Start of RECORDS FOR PROCESSING
/-! ### While a command is in flight -/

/-- The command in flight in s is in flight in t, and what a command can read is the same in both. -/
structure SameCommandAndOperands (s t : State) : Prop where
  inflight : t.inflight = s.inflight
  r : t.r = s.r
  v : t.v = s.v
  p : t.p = s.p
  pv : t.pv = s.pv
  ks : t.ks = s.ks
  ksv : t.ksv = s.ksv
  eqFlag : t.eqFlag = s.eqFlag

theorem Completes.inflight {s t : State} (h : Completes s (.next t)) : t.inflight = none := by
  cases h <;> rfl

theorem engineTurn_inflight {s t : State} (h : engineTurn s = .next t) : t.inflight = none := by
  obtain ⟨hb, he⟩ | ⟨w, -, hc⟩ := engineTurn_cases s
  · cases he.symm.trans h
    exact hb
  · exact (h ▸ hc).inflight

theorem hostRead_keeps (s : State) (reg : WindowReg) : SameCommandAndOperands s (s.hostRead reg) := by
  obtain ⟨w, n, hread⟩ := hostRead_eq s reg
  rw [hread]
  exact ⟨rfl, rfl, rfl, rfl, rfl, rfl, rfl, rfl⟩

/-- With a command in flight a write resets the unit, or it leaves the command and what it reads: the acceptance of a
command and the write of a word need an idle unit. -/
theorem HostWrote.reset_or_keeps {s t : State} {off : Nat} {w : Word} (h : HostWrote s off w t)
    (hs : s.inflight ≠ none) : t.inflight = none ∨ SameCommandAndOperands s t := by
  cases h with
  | accepted _ hb _ | word _ _ _ hb => exact absurd hb hs
  | reset => exact .inl rfl
  | _ => exact .inr ⟨rfl, rfl, rfl, rfl, rfl, rfl, rfl, rfl⟩

theorem access_reset_or_keeps {s t : State} {a : HostAccess} (h : performAccess s a = .next t)
    (hs : s.inflight ≠ none) : t.inflight = none ∨ SameCommandAndOperands s t := by
  obtain ⟨off, rfl, -, -, rfl⟩ | ⟨off, w, rfl, -, -, rfl⟩ := performAccess_cases h
  · exact .inr (hostRead_keeps s _)
  · exact (hostWrite_cases s off w).reset_or_keeps hs

/-- A step completes the command in flight, abandons it, or leaves it and what it reads. -/
theorem step_ends_or_keeps {s t : State} (h : step s = .next t) (hs : s.inflight ≠ none) :
    t.inflight = none ∨ SameCommandAndOperands s t := by
  obtain ⟨-, he⟩ | ⟨rest, -, he⟩ | ⟨a, rest, -, he⟩ | ⟨rest, -, he⟩ := step_cases s <;> rw [he] at h
  · exact .inl (engineTurn_inflight h)
  · exact .inl (engineTurn_inflight h)
  · exact (access_reset_or_keeps h hs).imp_right fun k => { k with }
  · cases h
    exact .inl rfl

/-- Settles O24: the write is dropped, and a step that ends no command leaves what it reads. -/
theorem operandsCannotChangeInFlight : Obligations.OperandsCannotChangeInFlight := by
  refine ⟨fun s u w i j hb => ?_, fun s t w w' hs h ht => ?_⟩
  · rw [stepOn_write_rwin, writeWindowWord_busy i j w hb]
    rfl
  · obtain hnone | k := step_ends_or_keeps h (by simp [hs])
    · cases ht.symm.trans hnone
    · have hw : some w' = some w := by rw [← ht, k.inflight, hs]
      exact ⟨Option.some.inj hw, k.r, k.v, k.p, k.pv, k.ks, k.ksv, k.eqFlag⟩

end Sys2Proof.Machine
end

section
/-! The opcode map by the kinds of its fields (30_encoding R101, R102, R104): the bits of a field that must be 0 are
those the mask of its row fixes, and a word with those bits 0 is put together again from the operands read from it. -/

open Sys2Proof Sys2Proof.Machine

namespace FieldKind

/-- The bits of a field of this kind that must be 0 (30_encoding R102). -/
def mask : FieldKind → BitVec 4
  | dataReg | imm => 0
  | pointReg => 8
  | unused => 15

/-- The operand that a field of this kind gives a command; an unused field gives none and is encoded as 0. -/
def operand : FieldKind → BitVec 4 → Nat
  | dataReg, f => asDReg f
  | pointReg, f => asPReg f
  | imm, f => asImm4 f
  | unused, _ => 0

theorem and_mask_eq_zero_iff (kind : FieldKind) (f : BitVec 4) : f &&& kind.mask = 0 ↔ kind.allows f := by
  cases kind with
  | dataReg | imm => exact iff_of_true BitVec.and_zero trivial
  | pointReg =>
    change f &&& 8 = 0 ↔ f.getLsbD 3 = false
    revert f; decide
  | unused =>
    change f &&& 15 = 0 ↔ f = 0
    revert f; decide

/-- Encoding the operand of a legal field gives the field back. -/
theorem ofNat_operand {kind : FieldKind} {f : BitVec 4} (h : kind.allows f) :
    BitVec.ofNat 4 (kind.operand f) = f := by
  cases kind with
  | dataReg | imm => exact BitVec.eq_of_toNat_eq (Nat.mod_eq_of_lt f.isLt)
  | pointReg =>
    change f.getLsbD 3 = false at h
    revert f; decide
  | unused => exact h.symm

end FieldKind

namespace Sys2Proof

/-! ### A word and its six fields -/

/-- The word with the given fields, Z included. -/
def wordOfFields (op : BitVec 8) (d a b k : BitVec 4) (z : BitVec 8) : Word := op ++ d ++ a ++ b ++ k ++ z

theorem wordOfFields_self (w : Word) :
    wordOfFields (fieldOp w) (fieldD w) (fieldA w) (fieldB w) (fieldK w) (w.extractLsb' 0 8) = w :=
  (word_eq_fields w).symm

theorem commandWord_eq_wordOfFields (op d a b k : Nat) :
    commandWord op d a b k = wordOfFields (BitVec.ofNat 8 op) (BitVec.ofNat 4 d) (BitVec.ofNat 4 a)
      (BitVec.ofNat 4 b) (BitVec.ofNat 4 k) 0 := rfl

theorem append_eq_append_iff {m n : Nat} {x x' : BitVec m} {y y' : BitVec n} :
    x ++ y = x' ++ y' ↔ x = x' ∧ y = y' := by
  refine ⟨fun h => ⟨?_, ?_⟩, by rintro ⟨rfl, rfl⟩; rfl⟩
  · simpa [BitVec.extractLsb'_append_eq_left] using congrArg (BitVec.extractLsb' n m) h
  · simpa [BitVec.extractLsb'_append_eq_right] using congrArg (BitVec.extractLsb' 0 n) h

section
variable (op op' : BitVec 8) (d d' a a' b b' k k' : BitVec 4) (z z' : BitVec 8)

theorem wordOfFields_and : wordOfFields op d a b k z &&& wordOfFields op' d' a' b' k' z' =
    wordOfFields (op &&& op') (d &&& d') (a &&& a') (b &&& b') (k &&& k') (z &&& z') := by
  refine Eq.trans (show ((_ : BitVec (8 + 4 + 4 + 4 + 4 + 8)) &&& _) = _ from BitVec.and_append) ?_
  simp only [BitVec.and_append, wordOfFields]

theorem wordOfFields_inj : wordOfFields op d a b k z = wordOfFields op' d' a' b' k' z' ↔
    op = op' ∧ d = d' ∧ a = a' ∧ b = b' ∧ k = k' ∧ z = z' := by
  refine Iff.trans (show ((_ : BitVec (8 + 4 + 4 + 4 + 4 + 8)) = _) ↔ _ from append_eq_append_iff) ?_
  simp only [append_eq_append_iff, and_assoc]

end

/-! ### The bits a row fixes -/

/-- The kinds of the fields D, A, B and K. -/
abbrev FieldKinds := FieldKind × FieldKind × FieldKind × FieldKind

/-- The bits that a row of the opcode map fixes: OP, Z, and those of each field that must be 0. -/
def rowMask : FieldKinds → Word
  | (d, a, b, k) => wordOfFields 0xFF d.mask a.mask b.mask k.mask 0xFF

/-- Z and every bit of a field that must be 0 are 0 (30_encoding R107, items 2 to 4). -/
def FieldsAllowed : FieldKinds → Word → Prop
  | (d, a, b, k), w =>
    d.allows (fieldD w) ∧ a.allows (fieldA w) ∧ b.allows (fieldB w) ∧ k.allows (fieldK w) ∧ w.extractLsb' 0 8 = 0

/-- The word with the given OP and the operands that the fields of w give. -/
def operandWord (op : BitVec 8) : FieldKinds → Word → Word
  | (d, a, b, k), w =>
    commandWord op.toNat (d.operand (fieldD w)) (a.operand (fieldA w)) (b.operand (fieldB w)) (k.operand (fieldK w))

theorem and_rowMask_eq_iff (kinds : FieldKinds) (w : Word) :
    w &&& rowMask kinds = wordOfFields (fieldOp w) 0 0 0 0 0 ↔ FieldsAllowed kinds w := by
  obtain ⟨d, a, b, k⟩ := kinds
  have hand : w &&& rowMask (d, a, b, k) =
      wordOfFields (fieldOp w &&& 0xFF) (fieldD w &&& d.mask) (fieldA w &&& a.mask) (fieldB w &&& b.mask)
        (fieldK w &&& k.mask) (w.extractLsb' 0 8 &&& 0xFF) := by
    rw [← wordOfFields_and, wordOfFields_self, rowMask]
  have hones (x : BitVec 8) : x &&& 0xFF = x := BitVec.and_allOnes
  simp only [hand, wordOfFields_inj, hones, FieldKind.and_mask_eq_zero_iff, FieldsAllowed, true_and]

theorem operandWord_self {kinds : FieldKinds} {w : Word} (h : FieldsAllowed kinds w) :
    operandWord (fieldOp w) kinds w = w := by
  obtain ⟨d, a, b, k⟩ := kinds
  obtain ⟨hd, ha, hb, hk, hz⟩ := h
  rw [operandWord, commandWord_eq_wordOfFields, FieldKind.ofNat_operand hd, FieldKind.ofNat_operand ha,
    FieldKind.ofNat_operand hb, FieldKind.ofNat_operand hk, BitVec.ofNat_toNat, BitVec.setWidth_eq, ← hz,
    wordOfFields_self]

/-! ### The rows of the opcode map -/

/-- Every OP: whether the map has a row for it, and which bits the row fixes, follow from the kinds of its fields. -/
theorem rowOf_layout (op : BitVec 8) :
    (rowOf op).map (fun row => (row.pattern, row.mask)) =
      (fieldKinds op.toNat).map fun kinds => (wordOfFields op 0 0 0 0 0, rowMask kinds) := by
  revert op; decide +kernel

/-- A row's command has as its word the row's OP and the operands read from the fields. -/
def OpRow.BuildsFromFields (row : OpRow) : Prop :=
  ∃ kinds, fieldKinds (fieldOp row.pattern).toNat = some kinds ∧
    ∀ w, encode (row.build w) = operandWord (fieldOp row.pattern) kinds w

theorem opRows_buildFromFields : ∀ row ∈ opRows, row.BuildsFromFields := by
  simp only [opRows, systemRows, fieldRows, pointRows, scalarRows, aesRows, moveRows, List.cons_append,
    List.nil_append, List.forall_mem_cons, List.not_mem_nil, false_imp_iff, forall_true_iff, and_true]
  and_intros
  all_goals exact ⟨_, rfl, fun _ => rfl⟩

theorem rowOf_spec {op : BitVec 8} {row : OpRow} (h : rowOf op = some row) :
    row ∈ opRows ∧ fieldOp row.pattern = op := by
  unfold rowOf at h
  exact ⟨List.mem_of_find?_eq_some h, by simpa using List.find?_some h⟩

/-- The row of a word's OP, by the kinds of its fields: which words have the bits it fixes, and the word of the command
it builds. -/
theorem kinds_of_rowOf {w : Word} {row : OpRow} (h : rowOf (fieldOp w) = some row) :
    ∃ kinds, fieldKinds (fieldOp w).toNat = some kinds ∧
      (w &&& row.mask = row.pattern ↔ FieldsAllowed kinds w) ∧
      encode (row.build w) = operandWord (fieldOp w) kinds w := by
  obtain ⟨hmem, hop⟩ := rowOf_spec h
  obtain ⟨kinds, hkinds, henc⟩ := opRows_buildFromFields row hmem
  rw [hop] at hkinds henc
  have hlayout := rowOf_layout (fieldOp w)
  simp only [h, hkinds, Option.map_some, Option.some.injEq, Prod.mk.injEq] at hlayout
  obtain ⟨hpattern, hmask⟩ := hlayout
  exact ⟨kinds, hkinds, by rw [hmask, hpattern, and_rowMask_eq_iff], henc w⟩

theorem exists_rowOf {op : BitVec 8} {kinds : FieldKinds} (h : fieldKinds op.toNat = some kinds) :
    ∃ row, rowOf op = some row := by
  have hsome := congrArg Option.isSome (rowOf_layout op)
  rw [Option.isSome_map, Option.isSome_map, h] at hsome
  exact Option.isSome_iff_exists.1 hsome

/-! ### What decodes -/

/-- A word decodes if its OP has a row, the bits that the row fixes are as it says, and K is no 15 in AARK
(30_encoding R106). -/
theorem decode_ok_iff {w : Word} {i : Instr} : decode w = .ok i ↔
    ∃ row, rowOf (fieldOp w) = some row ∧ w &&& row.mask = row.pattern ∧ ¬(fieldOp w = 0x49 ∧ fieldK w = 15) ∧
      row.build w = i := by
  rw [decode_eq]
  cases rowOf (fieldOp w) with
  | none => exact ⟨nofun, nofun⟩
  | some row =>
    simp only [Option.some.injEq, exists_eq_left']
    split_ifs with hm hk
    · exact ⟨nofun, fun ⟨h, _⟩ => absurd h hm⟩
    · exact ⟨nofun, fun ⟨_, h, _⟩ => absurd hk h⟩
    · exact ⟨fun h => ⟨not_not.1 hm, hk, Except.ok.inj h⟩, fun ⟨_, _, h⟩ => congrArg _ h⟩

/-- The decoder's check of K is the one check of `wellFormed` (30_encoding R103, R107 item 5). -/
theorem wellFormed_iff (i : Instr) :
    i.wellFormed = true ↔ ¬(fieldOp (encode i) = 0x49 ∧ fieldK (encode i) = 15) := by
  cases i with
  | aark d a k =>
    rw [encode, fieldOp_commandWord, fieldK_commandWord, Instr.wellFormed]
    revert k; decide
  | _ =>
    rw [encode, fieldOp_commandWord]
    exact iff_of_true rfl fun ⟨h, _⟩ => absurd h (by decide)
End of RECORDS FOR PROCESSING
**WHAT THIS TASK INVOLVES:**
Repeat only the lines above, from the first line of the entries through the line that contains "(h ▸ hc).inflight", including both ends.

**TASK RESPONSE:**
/-! ### While a command is in flight -/

/-- The command in flight in s is in flight in t, and what a command can read is the same in both. -/
structure SameCommandAndOperands (s t : State) : Prop where
  inflight : t.inflight = s.inflight
  r : t.r = s.r
  v : t.v = s.v
  p : t.p = s.p
  pv : t.pv = s.pv
  ks : t.ks = s.ks
  ksv : t.ksv = s.ksv
  eqFlag : t.eqFlag = s.eqFlag

theorem Completes.inflight {s t : State} (h : Completes s (.next t)) : t.inflight = none := by
  cases h <;> rfl

theorem engineTurn_inflight {s t : State} (h : engineTurn s = .next t) : t.inflight = none := by
  obtain ⟨hb, he⟩ | ⟨w, -, hc⟩ := engineTurn_cases s
  · cases he.symm.trans h
    exact hb
  · exact (h ▸ hc).inflight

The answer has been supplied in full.